Greece had a long history of the world’s lowest suicide rates but during the last decade, since 2008, the suicide rates have increased, intertwined with the economic crises and hardships.

This has a flow on effect with Greeks who migrate and the rise of suicidality. Greece’s suicidality has ebbed, rising, levelling, declining, but historical resilience eroded. Suicidality does not just culminate in suicide but can morph into disordered thinking, grief externalised, negative aberrances. The homeland experience with low suicide rates is important because it has a flow-on effect to Greeks the world over, although generationally this erodes, with second and third generation Greeks, such as Greek Australians, the children and grandchildren of Greek migrants having higher levels of suicidality than their migrant forebears.

But this has changed this last half generation, with Greece’s suicidality levels higher this last decade than the previous century, and with psychological and psychosocial resilience eroded, the elevated risks exported from the Greek homeland to the migrant experience.

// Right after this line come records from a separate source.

-- ==== Sys2Proof/Machine/ScalarFp.lean ====
section
/-! DEFINITION. Scalar floating-point instructions (16 R340 to R344), latencies of 06 R145. An f32 value stands in
bits [31:0] of its register. -/

namespace Sys2Proof.Machine

/-- A scalar floating-point result: `x` gives it from the values as read, the mode, the draw and FTZ. -/
def fpOp (pn : BitVec 1) (pk : BitVec 3) (f : FFmt) (d : BitVec 6) (fn : BitVec 3) (s : State)
    (x : RMode → (BitVec 6 → FVal) → FRes) : Out :=
  scalar pn pk s fun s =>
    let mode := s.cur.scalarMode fn
    let (ds, t) := s.drawsFor mode 1
    let r := (x mode fun n => f.read s.cur.ftz (s.cur.rg n).toNat).put f mode (ds.getD 0 0) s.cur.ftz
    t.putG d (BitVec.ofNat 64 r.1) 4 r.2

def execFaddF32 (pn : BitVec 1) (pk : BitVec 3) (d a b : BitVec 6) (f : BitVec 3) (s : State) : Out :=
  fpOp pn pk f32F d f s fun m v => faddV m (v a) (v b)
def execFsubF32 (pn : BitVec 1) (pk : BitVec 3) (d a b : BitVec 6) (f : BitVec 3) (s : State) : Out :=
  fpOp pn pk f32F d f s fun m v => faddV m (v a) (v b).neg
def execFmulF32 (pn : BitVec 1) (pk : BitVec 3) (d a b : BitVec 6) (f : BitVec 3) (s : State) : Out :=
  fpOp pn pk f32F d f s fun _ v => fmulV (v a) (v b)
/-- FFMA: gd, read at issue, is the addend (16 R341). -/
def execFfmaF32 (pn : BitVec 1) (pk : BitVec 3) (d a b : BitVec 6) (f : BitVec 3) (s : State) : Out :=
  fpOp pn pk f32F d f s fun m v => ffmaV m (v a) (v b) (v d)
def execFaddF64 (pn : BitVec 1) (pk : BitVec 3) (d a b : BitVec 6) (f : BitVec 3) (s : State) : Out :=
  fpOp pn pk f64F d f s fun m v => faddV m (v a) (v b)
def execFsubF64 (pn : BitVec 1) (pk : BitVec 3) (d a b : BitVec 6) (f : BitVec 3) (s : State) : Out :=
  fpOp pn pk f64F d f s fun m v => faddV m (v a) (v b).neg
def execFmulF64 (pn : BitVec 1) (pk : BitVec 3) (d a b : BitVec 6) (f : BitVec 3) (s : State) : Out :=
  fpOp pn pk f64F d f s fun _ v => fmulV (v a) (v b)
def execFfmaF64 (pn : BitVec 1) (pk : BitVec 3) (d a b : BitVec 6) (f : BitVec 3) (s : State) : Out :=
  fpOp pn pk f64F d f s fun m v => ffmaV m (v a) (v b) (v d)

/-- FMIN and FMAX (16 R342). -/
def fpMinMax (pn : BitVec 1) (pk : BitVec 3) (f : FFmt) (d a b : BitVec 6) (wantMax : Bool) (s : State) : Out :=
  scalar pn pk s fun s =>
    let r := fminmax f s.cur.ftz wantMax ((s.cur.rg a).toNat % 2 ^ f.w) ((s.cur.rg b).toNat % 2 ^ f.w)
    s.putG d (BitVec.ofNat 64 r.1) 2 r.2

def execFminF32 (pn : BitVec 1) (pk : BitVec 3) (d a b : BitVec 6) (s : State) : Out :=
  fpMinMax pn pk f32F d a b false s
def execFmaxF32 (pn : BitVec 1) (pk : BitVec 3) (d a b : BitVec 6) (s : State) : Out :=
  fpMinMax pn pk f32F d a b true s
def execFminF64 (pn : BitVec 1) (pk : BitVec 3) (d a b : BitVec 6) (s : State) : Out :=
  fpMinMax pn pk f64F d a b false s
def execFmaxF64 (pn : BitVec 1) (pk : BitVec 3) (d a b : BitVec 6) (s : State) : Out :=
  fpMinMax pn pk f64F d a b true s

/-- FCMP (16 R343). -/
def fpCmp (pn : BitVec 1) (pk : BitVec 3) (f : FFmt) (d c : BitVec 3) (a b : BitVec 6) (s : State) : Out :=
  scalar pn pk s fun s =>
    let x := f.read s.cur.ftz (s.cur.rg a).toNat
    let y := f.read s.cur.ftz (s.cur.rg b).toNat
    s.putK d (fcond c (fordV x y)) 2
      (if fcondInvalid c (x.isNan || y.isNan) (x.isSnan || y.isSnan) then fInvalid else 0)

def execFcmpF32 (pn : BitVec 1) (pk d c : BitVec 3) (a b : BitVec 6) (s : State) : Out :=
  fpCmp pn pk f32F d c a b s
def execFcmpF64 (pn : BitVec 1) (pk d c : BitVec 3) (a b : BitVec 6) (s : State) : Out :=
  fpCmp pn pk f64F d c a b s

/-- The types of FCVT (15 R316). -/
def fcvtType (c : BitVec 3) : EFmt :=
  match c.toNat with
  | 0 => .flt f32F
  | 1 => .flt f64F
  | 2 => .int true 32
  | 3 => .int true 64
  | 4 => .int false 32
  | _ => .int false 64

/-- FCVT: destination type `x`, source type `y`; an i32 result is sign-extended (16 R344). -/
def execFcvt (pn : BitVec 1) (pk : BitVec 3) (d a : BitVec 6) (x y f : BitVec 3) (s : State) : Out :=
  scalar pn pk s fun s =>
    let mode := s.cur.scalarMode f
    let (ds, t) := s.drawsFor mode 1
    let src := fcvtType y
    let r := convert src (fcvtType x) mode (ds.getD 0 0) s.cur.ftz ((s.cur.rg a).toNat % 2 ^ src.width)
    let v := if x = 2 then (BitVec.ofNat 32 r.1).signExtend 64 else BitVec.ofNat 64 r.1
    t.putG d v 4 r.2

end Sys2Proof.Machine
end

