-- ==== Sys2Proof/Machine/Transform.lean ====
section
/-! DEFINITION. The transform datapath: BFLY, TPERM and the twiddle generator (07 R187 to R190, 10 R241 to R249,
19 R404). -/

namespace Sys2Proof.Machine

/-! ## Twiddles and kernel constants (07 R188, R190) -/

/-- |sin| of π × r ÷ d for 0 ≤ r < d, exact at 0, at 1/6 and at the quarter turn. -/
def sinRatMag (neg : Bool) (r d : Nat) : FRes :=
  let r := if d < 2 * r then d - r else r
  if r = 0 then .fin false 0 0
  else if 6 * r = d then .fin neg 1 (-1)
  else if 2 * r = d then .fin neg 1 0
  else
    let t := piC / 2 ^ (fbits - 192) * r / d
    stuck neg (sinSum 192 t 40 0 t).toNat 192

/-- sin (π × v ÷ d). -/
def sinRat (v d : Nat) : FRes :=
  let r := v % (2 * d)
  sinRatMag (decide (d ≤ r)) (r % d) d

/-- cos (2π k ÷ n) and ∓ sin (2π k ÷ n) as encodings of `f`: minus for a forward transform. -/
def twiddle (f : FFmt) (inv : Bool) (k n : Nat) : Nat × Nat :=
  let re := fnRound f (sinRat (4 * k + n) (2 * n))
  let im := fnRound f (sinRat (2 * (if inv then k else n - k % n)) n)
  (re.1, im.1)

/-! ## A stage (07 R187, R189, 10 R245) -/

/-- The sum of products of pairs, formed exactly and rounded once; an exact zero is +0. -/
def dotRound (f : FFmt) (l : List (FVal × FVal)) : Nat × BitVec 5 :=
  let s := l.foldl (fun (a : Bool × Nat × Int) p => match fmulV p.1 p.2 with
    | .fin n m e => addFin .rne a.1 a.2.1 a.2.2 n m e
    | _ => a) (false, 0, 0)
  roundTo f .rne 0 false (s.1 && s.2.1 != 0) s.2.1 s.2.2

def FVal.isFin : FVal → Bool | .fin _ _ _ => true | _ => false

abbrev Point := Nat × Nat

/-- The radix of a digit code (10 R243). -/
def radixOf (c : Nat) : Nat := match c with | 1 => 2 | 2 => 3 | 3 => 4 | 4 => 5 | 5 => 8 | _ => 0

/-- A component scaled by a constant. -/
def scaleBy (f : FFmt) (c : FVal) (z : Nat) : Nat × BitVec 5 := (fmulV (f.decode z) c).put f .rne 0 false

/-- Step 3 of a group (07 R189). -/
def stageScale (f : FFmt) (r s : Nat) (z : Nat) : Nat × BitVec 5 :=
  match s with
  | 1 => scaleBy f (.fin false 1 (-(Nat.log2 r : Int))) z
  | 2 =>
    let q := 2 ^ 80 / r
    scaleBy f (f.decode (roundTo f .rne 0 false false (2 * q + (if 2 ^ 80 % r = 0 then 0 else 1)) (-81)).1) z
  | _ => (z, 0)

/-- The outputs of one group and its flags; the roundings of step 1 set theirs beside an input that is no number (10 R245). -/
def group (f : FFmt) (r s : Nat) (inv : Bool) (xs ws : List Point) : List Point × BitVec 5 :=
  let v (p : Point) : FVal × FVal := (f.decode p.1, f.decode p.2)
  let bad : List Point := xs.map fun _ => (f.nan, f.nan)
  let finite (p : Point) : Bool := (v p).1.isFin && (v p).2.isFin
  let y1 : List (Point × BitVec 5) := (xs.zip ws).map fun (x, w) =>
    let (a, b) := v x
    let (c, d) := v w
    let re := dotRound f [(a, c), (b.neg, d)]
    let im := dotRound f [(a, d), (b, c)]
    if finite x then ((re.1, im.1), re.2 ||| im.2) else ((f.nan, f.nan), 0)
  let fl := y1.foldl (fun g p => g ||| p.2) 0
  if xs.any (!finite ·) then (bad, fl ||| fInvalid)
  else
    let ys := y1.map fun p => v p.1
    if ys.any fun p => !p.1.isFin || !p.2.isFin then (bad, fl ||| fInvalid)
    else
      let c (m : Nat) : FVal × FVal := let t := twiddle f32F inv m r; (f32F.decode t.1, f32F.decode t.2)
      let outs := (List.range r).map fun k =>
        let ps := ys.mapIdx fun j y => (c (j * k % r), y)
        let re := dotRound f (ps.flatMap fun (c, y) => [(c.1, y.1), (c.2.neg, y.2)])
        let im := dotRound f (ps.flatMap fun (c, y) => [(c.1, y.2), (c.2, y.1)])
        let (a, g) := stageScale f r s re.1
        let (b, h) := stageScale f r s im.1
        ((a, b), re.2 ||| im.2 ||| g ||| h)
      (outs.map (·.1), outs.foldl (fun g p => g ||| p.2) fl)

/-- Points of lines (10 R241), and back. -/
def pointsOf (f : FFmt) (ls : List Line) : Array Point :=
  let rec pair : List Nat → List Point
    | a :: b :: r => (a, b) :: pair r
    | _ => []
  (pair (ls.flatMap (elems f.w))).toArray

def linesOf (f : FFmt) (n : Nat) (ps : Array Point) : List Line :=
  let per := 2048 / (2 * f.w)
  (List.range n).map fun j =>
    ofElems f.w ((List.range per).flatMap fun i => let p := (ps[j * per + i]?).getD (0, 0); [p.1, p.2])

/-- A component has a magnitude that BLOCK shifts (07 R189). -/
def reaches (f : FFmt) (z : Nat) : Bool :=
  match f.decode z with
  | .nan _ => false
  | .inf _ => true
  | .fin _ m e => m != 0 && decide ((if f.w = 32 then 126 else 14) ≤ (Nat.log2 m : Int) + e)

/-- BFLY over a span: the points after, the flags, and whether BLOCK shifted. -/
def bflyPoints (f : FFmt) (r s m5 m6 : Nat) (src : Array Point) : Array Point × BitVec 5 × Bool :=
  let npts := bits m5 13 0
  let d := bits m5 26 14
  let inv := bit m5 30 == 1
  let ntw := bits m6 24 0
  let ts := bits m6 37 25 + 1
  let tr := bits m6 50 38 + 1
  let tb := bits m6 63 51
  let tw (x : Nat) : Point := twiddle f inv ((x % ts * (x / ts % tr + tb)) % ntw) ntw
  let (out, fl) := (List.range (npts / (r * d))).foldl (fun (o : Array Point × BitVec 5) b =>
    (List.range d).foldl (fun (o : Array Point × BitVec 5) j =>
      let pos := (List.range r).map fun m => b * r * d + j + m * d
      let (res, g) := group f r s inv (pos.map fun p => (src[p]?).getD (0, 0)) (pos.map tw)
      ((pos.zip res).foldl (fun (a : Array Point) p => a.setIfInBounds p.1 p.2) o.1, o.2 ||| g)) o) (src, 0)
  if s ≠ 3 then (out, fl, false)
  else if (List.range npts).any fun x => let p := (out[x]?).getD (0, 0); reaches f p.1 || reaches f p.2 then
    let (out, fl) := (List.range npts).foldl (fun (o : Array Point × BitVec 5) x =>
      let p := (o.1[x]?).getD (0, 0)
      let (a, g) := scaleBy f (.fin false 1 (-1)) p.1
      let (b, h) := scaleBy f (.fin false 1 (-1)) p.2
      (o.1.setIfInBounds x (a, b), o.2 ||| g ||| h)) (out, fl)
    (out, fl, true)
  else (out, fl, false)

/-! ## Digit reversal (10 R249) -/

/-- The digit codes of m6, and the radices of the nonzero ones. -/
def digitCodes (m6 : Nat) : List Nat := (List.range 13).map fun k => bits m6 (3 * k + 2) (3 * k)
def radices (m6 : Nat) : List Nat := ((digitCodes m6).takeWhile (· != 0)).map radixOf

/-- rho(q). -/
def rho : List Nat → Nat → Nat → Nat
  | [], _, v => v
  | r :: rs, q, v => rho rs (q / r) (v * r + q % r)

def tpermPoints (m5 m6 : Nat) (src : Array Point) : Array Point :=
  let rs := radices m6
  let b := product rs
  let npts := bits m5 13 0
  (List.range npts).foldl (fun (a : Array Point) x =>
    a.setIfInBounds x ((src[x / b * b + rho rs (x % b) 0]?).getD (0, 0))) src

/-! ## The instructions -/

/-- 5-smooth (10 R244). `fuel` bounds the divisions. -/
def smooth : Nat → Nat → Bool
  | 0, _ => false
  | k + 1, n =>
    if n = 1 then true
    else if n % 2 = 0 then smooth k (n / 2)
    else if n % 3 = 0 then smooth k (n / 3)
    else if n % 5 = 0 then smooth k (n / 5)
    else false

/-- The checks that BFLY and TPERM share (10 R244). -/
def spanBad (f : FFmt) (m5 d a : Nat) : Bool :=
  let n := bits m5 29 27 + 1
  bits m5 13 0 == 0 || decide (16 * n * (2048 / (2 * f.w)) < bits m5 13 0) || decide (19 < a + n - 1) ||
    decide (19 < d + n - 1) || bits m5 63 31 != 0

namespace State

/-- The datapath accepts the operation, or the bundle is held (10 R248); the destination lines land whole. -/
def transform (s : State) (d a n lat : Nat) (f : List Line → List Line × BitVec 5 × Option Bool) : State :=
  if s.now < (s.core s.curCore).dpFree then s.outcome .held
  else
    let (ls, fl, bump) := f ((List.range (16 * n)).map fun j => s.cur.line (Ctx.tileLine a j))
    let s := s.modCore s.curCore fun k => { k with dpFree := s.now + 8 * n }
    let s := (ls.zipIdx).foldl (fun s (x, j) => s.push {
      dest := .line (Ctx.tileLine d j), data := x, mask := BitVec.allOnes 256, due := s.dueIn lat,
      flags := if j = 0 then fl else 0, tile := true }) s
    match bump with
    | some b => s.push { dest := .m 7, data := if b then 1 else 0, due := s.dueIn lat, bump := true }
    | none => s

end State

/-- BFLY (19 R404). With BLOCK it claims m7 (10 R247). -/
def execBfly (d a : BitVec 5) (r : BitVec 3) (s : BitVec 2) (p : BitVec 1) (z : State) : Out :=
  z.mSlot 0 false fun z =>
    let f := if p = 1 then f16F else f32F
    let m5 := (z.cur.rm 5).toNat
    let m6 := (z.cur.rm 6).toNat
    let rx := radixOf r.toNat
    let st := bits m5 26 14
    let ntw := bits m6 24 0
    if spanBad f m5 d.toNat a.toNat ∨ st = 0 ∨ bits m5 13 0 % (rx * st) ≠ 0 ∨ ntw = 0 ∨ 2 ^ 24 < ntw ∨ !smooth 64 ntw then
      z.trap 0x0B
    else
      let n := bits m5 29 27 + 1
      z.transform d.toNat a.toNat n (12 + 8 * n) fun ls =>
        let (ps, fl, sh) := bflyPoints f rx s.toNat m5 m6 (pointsOf f ls)
        (linesOf f (16 * n) ps, fl, if s = 3 then some sh else none)

/-- TPERM (19 R404). -/
def execTperm (d a : BitVec 5) (p : BitVec 1) (z : State) : Out :=
  z.mSlot 0 false fun z =>
    let f := if p = 1 then f16F else f32F
    let m5 := (z.cur.rm 5).toNat
    let m6 := (z.cur.rm 6).toNat
    let cs := digitCodes m6
    let rs := radices m6
    if spanBad f m5 d.toNat a.toNat ∨ bits m6 63 39 ≠ 0 ∨ rs = [] ∨ cs.any (decide <| 6 ≤ ·) ∨
        (cs.drop rs.length).any (· != 0) ∨ bits m5 13 0 % product rs ≠ 0 then z.trap 0x0B
    else
      let n := bits m5 29 27 + 1
      z.transform d.toNat a.toNat n (4 + 8 * n) fun ls => (linesOf f (16 * n) (tpermPoints m5 m6 (pointsOf f ls)), 0, none)

end Sys2Proof.Machine
end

The contemporary migrant experience is not equal to historical migratory experiences, with the journeying to escape socioeconomic hardships. There is a modern phenomenon where subsequently failing to escape the economic stressors in a new homeland, erodes one into a seeming inconsolable negative self.

Migrant-born Australians, particularly from other than English backgrounds, with pronounced socioeconomic hardship and with less than five years living in Australia are at an elevated risk of feeling suicide-prone. Socioeconomic inequalities in suicide mortality are harrowingly stark. The migrant journey in modern Australia is a socioeconomically more arduous struggle than comparatively ever before.

More than a quarter of Australia’s suicide toll is comprised of the migrant born, with relatively newly arrived of less than five years’ residence at the highest risk when it comes to suicidality. These groups include eastern Europeans, eastern Africans, subcontinental Asians, eastern Asians, Maoris and Pasifika peoples.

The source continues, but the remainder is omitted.